◆ What you need to do ◆
Copy out exactly the lines below that run from the one holding "def mayRunMain (c" to the one holding "let bits := ((List.range", keeping both of those lines and no others.

Dataset entries
:::::

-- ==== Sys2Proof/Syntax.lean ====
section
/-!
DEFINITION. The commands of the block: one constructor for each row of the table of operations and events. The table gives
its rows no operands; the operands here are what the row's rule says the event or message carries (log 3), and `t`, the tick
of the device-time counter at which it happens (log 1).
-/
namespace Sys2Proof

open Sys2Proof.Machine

:::::

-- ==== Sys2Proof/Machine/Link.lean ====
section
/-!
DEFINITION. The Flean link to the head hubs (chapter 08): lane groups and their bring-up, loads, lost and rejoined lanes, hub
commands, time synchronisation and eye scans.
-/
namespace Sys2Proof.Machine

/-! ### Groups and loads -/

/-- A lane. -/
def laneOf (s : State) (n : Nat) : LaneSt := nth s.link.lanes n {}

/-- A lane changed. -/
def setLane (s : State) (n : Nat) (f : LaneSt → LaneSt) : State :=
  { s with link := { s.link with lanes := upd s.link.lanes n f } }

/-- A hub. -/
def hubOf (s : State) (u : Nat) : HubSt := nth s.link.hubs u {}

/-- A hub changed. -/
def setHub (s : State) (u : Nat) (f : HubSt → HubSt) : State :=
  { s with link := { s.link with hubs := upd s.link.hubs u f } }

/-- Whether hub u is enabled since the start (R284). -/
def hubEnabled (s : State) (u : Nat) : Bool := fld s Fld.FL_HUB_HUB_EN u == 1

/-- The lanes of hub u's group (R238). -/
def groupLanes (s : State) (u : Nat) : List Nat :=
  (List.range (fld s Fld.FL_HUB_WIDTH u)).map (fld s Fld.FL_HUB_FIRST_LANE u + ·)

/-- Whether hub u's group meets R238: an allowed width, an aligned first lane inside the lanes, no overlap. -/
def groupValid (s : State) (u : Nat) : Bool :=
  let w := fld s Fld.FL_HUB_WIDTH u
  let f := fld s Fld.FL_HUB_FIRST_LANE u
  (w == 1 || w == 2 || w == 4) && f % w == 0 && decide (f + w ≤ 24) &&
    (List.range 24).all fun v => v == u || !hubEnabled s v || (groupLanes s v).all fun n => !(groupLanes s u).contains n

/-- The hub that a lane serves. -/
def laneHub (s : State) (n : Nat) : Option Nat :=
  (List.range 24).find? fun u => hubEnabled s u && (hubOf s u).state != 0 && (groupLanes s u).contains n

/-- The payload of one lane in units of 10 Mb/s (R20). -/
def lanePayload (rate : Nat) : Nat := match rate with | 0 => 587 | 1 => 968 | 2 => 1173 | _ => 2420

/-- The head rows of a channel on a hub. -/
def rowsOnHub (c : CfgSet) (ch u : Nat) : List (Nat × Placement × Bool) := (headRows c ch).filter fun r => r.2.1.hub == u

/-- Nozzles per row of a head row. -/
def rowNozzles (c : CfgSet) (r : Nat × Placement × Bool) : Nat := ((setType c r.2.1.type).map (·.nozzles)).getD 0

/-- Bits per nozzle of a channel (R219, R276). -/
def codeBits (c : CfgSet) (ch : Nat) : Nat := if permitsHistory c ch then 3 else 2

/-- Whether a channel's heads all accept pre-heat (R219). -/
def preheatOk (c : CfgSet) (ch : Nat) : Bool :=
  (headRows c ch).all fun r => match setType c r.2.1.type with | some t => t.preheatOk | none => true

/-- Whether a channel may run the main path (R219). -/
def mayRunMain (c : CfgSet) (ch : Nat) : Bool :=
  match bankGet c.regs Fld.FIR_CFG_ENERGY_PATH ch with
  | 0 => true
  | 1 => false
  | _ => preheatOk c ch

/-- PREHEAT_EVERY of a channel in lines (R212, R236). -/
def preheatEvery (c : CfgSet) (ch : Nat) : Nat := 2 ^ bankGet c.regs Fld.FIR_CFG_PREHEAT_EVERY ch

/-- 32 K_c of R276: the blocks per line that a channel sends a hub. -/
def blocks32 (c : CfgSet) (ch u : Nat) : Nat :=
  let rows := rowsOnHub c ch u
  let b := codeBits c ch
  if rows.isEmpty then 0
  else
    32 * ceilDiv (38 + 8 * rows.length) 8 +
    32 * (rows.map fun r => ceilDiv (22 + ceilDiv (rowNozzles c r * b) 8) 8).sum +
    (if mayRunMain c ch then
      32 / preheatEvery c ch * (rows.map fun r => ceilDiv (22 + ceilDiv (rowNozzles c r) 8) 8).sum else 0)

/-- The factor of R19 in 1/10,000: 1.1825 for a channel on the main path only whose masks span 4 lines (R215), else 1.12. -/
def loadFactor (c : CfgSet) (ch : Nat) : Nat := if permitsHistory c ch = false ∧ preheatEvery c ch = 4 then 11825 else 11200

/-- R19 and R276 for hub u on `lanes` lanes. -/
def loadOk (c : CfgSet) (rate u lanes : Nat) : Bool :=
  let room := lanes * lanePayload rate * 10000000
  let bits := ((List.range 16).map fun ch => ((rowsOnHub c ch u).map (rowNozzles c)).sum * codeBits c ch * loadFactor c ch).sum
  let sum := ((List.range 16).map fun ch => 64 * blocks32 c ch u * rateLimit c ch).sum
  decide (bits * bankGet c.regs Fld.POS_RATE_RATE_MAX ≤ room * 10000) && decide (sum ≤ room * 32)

:::::

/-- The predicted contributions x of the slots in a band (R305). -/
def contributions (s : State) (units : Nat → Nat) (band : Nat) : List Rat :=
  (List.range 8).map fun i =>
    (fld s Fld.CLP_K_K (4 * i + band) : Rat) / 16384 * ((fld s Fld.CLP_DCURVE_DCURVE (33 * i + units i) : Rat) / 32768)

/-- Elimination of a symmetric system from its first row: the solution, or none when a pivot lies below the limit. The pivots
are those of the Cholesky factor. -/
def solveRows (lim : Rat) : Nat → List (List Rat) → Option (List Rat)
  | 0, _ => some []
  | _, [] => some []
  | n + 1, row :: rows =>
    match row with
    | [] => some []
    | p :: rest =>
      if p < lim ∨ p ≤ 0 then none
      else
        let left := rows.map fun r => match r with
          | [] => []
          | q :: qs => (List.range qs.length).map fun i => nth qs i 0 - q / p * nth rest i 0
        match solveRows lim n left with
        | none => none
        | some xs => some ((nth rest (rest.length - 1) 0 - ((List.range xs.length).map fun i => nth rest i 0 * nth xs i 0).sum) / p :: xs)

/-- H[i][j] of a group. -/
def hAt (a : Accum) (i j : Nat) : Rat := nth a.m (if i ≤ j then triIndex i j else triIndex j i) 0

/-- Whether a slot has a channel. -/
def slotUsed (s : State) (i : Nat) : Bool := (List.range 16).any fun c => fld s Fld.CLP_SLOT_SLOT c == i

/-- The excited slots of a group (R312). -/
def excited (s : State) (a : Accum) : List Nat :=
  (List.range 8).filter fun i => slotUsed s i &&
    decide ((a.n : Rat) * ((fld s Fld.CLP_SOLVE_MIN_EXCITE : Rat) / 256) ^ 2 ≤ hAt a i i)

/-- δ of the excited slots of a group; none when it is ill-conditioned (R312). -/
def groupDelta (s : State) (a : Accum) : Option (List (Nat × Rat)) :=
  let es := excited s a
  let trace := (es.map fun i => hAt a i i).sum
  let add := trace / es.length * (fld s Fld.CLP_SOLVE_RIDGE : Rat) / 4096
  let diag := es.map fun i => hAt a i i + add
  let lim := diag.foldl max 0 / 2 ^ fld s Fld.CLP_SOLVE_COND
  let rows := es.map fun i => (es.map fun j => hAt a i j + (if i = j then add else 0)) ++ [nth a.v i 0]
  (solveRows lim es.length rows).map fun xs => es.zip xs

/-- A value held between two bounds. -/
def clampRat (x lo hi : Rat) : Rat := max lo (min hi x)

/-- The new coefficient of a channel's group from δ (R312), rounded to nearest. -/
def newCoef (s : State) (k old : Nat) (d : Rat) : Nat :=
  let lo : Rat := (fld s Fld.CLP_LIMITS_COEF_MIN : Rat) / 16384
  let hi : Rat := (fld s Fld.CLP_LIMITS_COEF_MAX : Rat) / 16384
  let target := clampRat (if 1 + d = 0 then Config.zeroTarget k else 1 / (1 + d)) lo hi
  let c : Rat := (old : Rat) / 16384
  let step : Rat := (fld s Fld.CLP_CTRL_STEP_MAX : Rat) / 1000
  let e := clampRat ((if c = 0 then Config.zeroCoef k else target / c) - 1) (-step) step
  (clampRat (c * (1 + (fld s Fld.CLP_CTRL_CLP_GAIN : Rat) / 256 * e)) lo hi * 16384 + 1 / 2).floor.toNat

:::::

◆ Answer ◆
def mayRunMain (c : CfgSet) (ch : Nat) : Bool :=
  match bankGet c.regs Fld.FIR_CFG_ENERGY_PATH ch with
  | 0 => true
  | 1 => false
  | _ => preheatOk c ch

/-- PREHEAT_EVERY of a channel in lines (R212, R236). -/
def preheatEvery (c : CfgSet) (ch : Nat) : Nat := 2 ^ bankGet c.regs Fld.FIR_CFG_PREHEAT_EVERY ch

/-- 32 K_c of R276: the blocks per line that a channel sends a hub. -/
def blocks32 (c : CfgSet) (ch u : Nat) : Nat :=
  let rows := rowsOnHub c ch u
  let b := codeBits c ch
  if rows.isEmpty then 0
  else
    32 * ceilDiv (38 + 8 * rows.length) 8 +
    32 * (rows.map fun r => ceilDiv (22 + ceilDiv (rowNozzles c r * b) 8) 8).sum +
    (if mayRunMain c ch then
      32 / preheatEvery c ch * (rows.map fun r => ceilDiv (22 + ceilDiv (rowNozzles c r) 8) 8).sum else 0)

/-- The factor of R19 in 1/10,000: 1.1825 for a channel on the main path only whose masks span 4 lines (R215), else 1.12. -/
def loadFactor (c : CfgSet) (ch : Nat) : Nat := if permitsHistory c ch = false ∧ preheatEvery c ch = 4 then 11825 else 11200

/-- R19 and R276 for hub u on `lanes` lanes. -/
def loadOk (c : CfgSet) (rate u lanes : Nat) : Bool :=
  let room := lanes * lanePayload rate * 10000000
  let bits := ((List.range 16).map fun ch => ((rowsOnHub c ch u).map (rowNozzles c)).sum * codeBits c ch * loadFactor c ch).sum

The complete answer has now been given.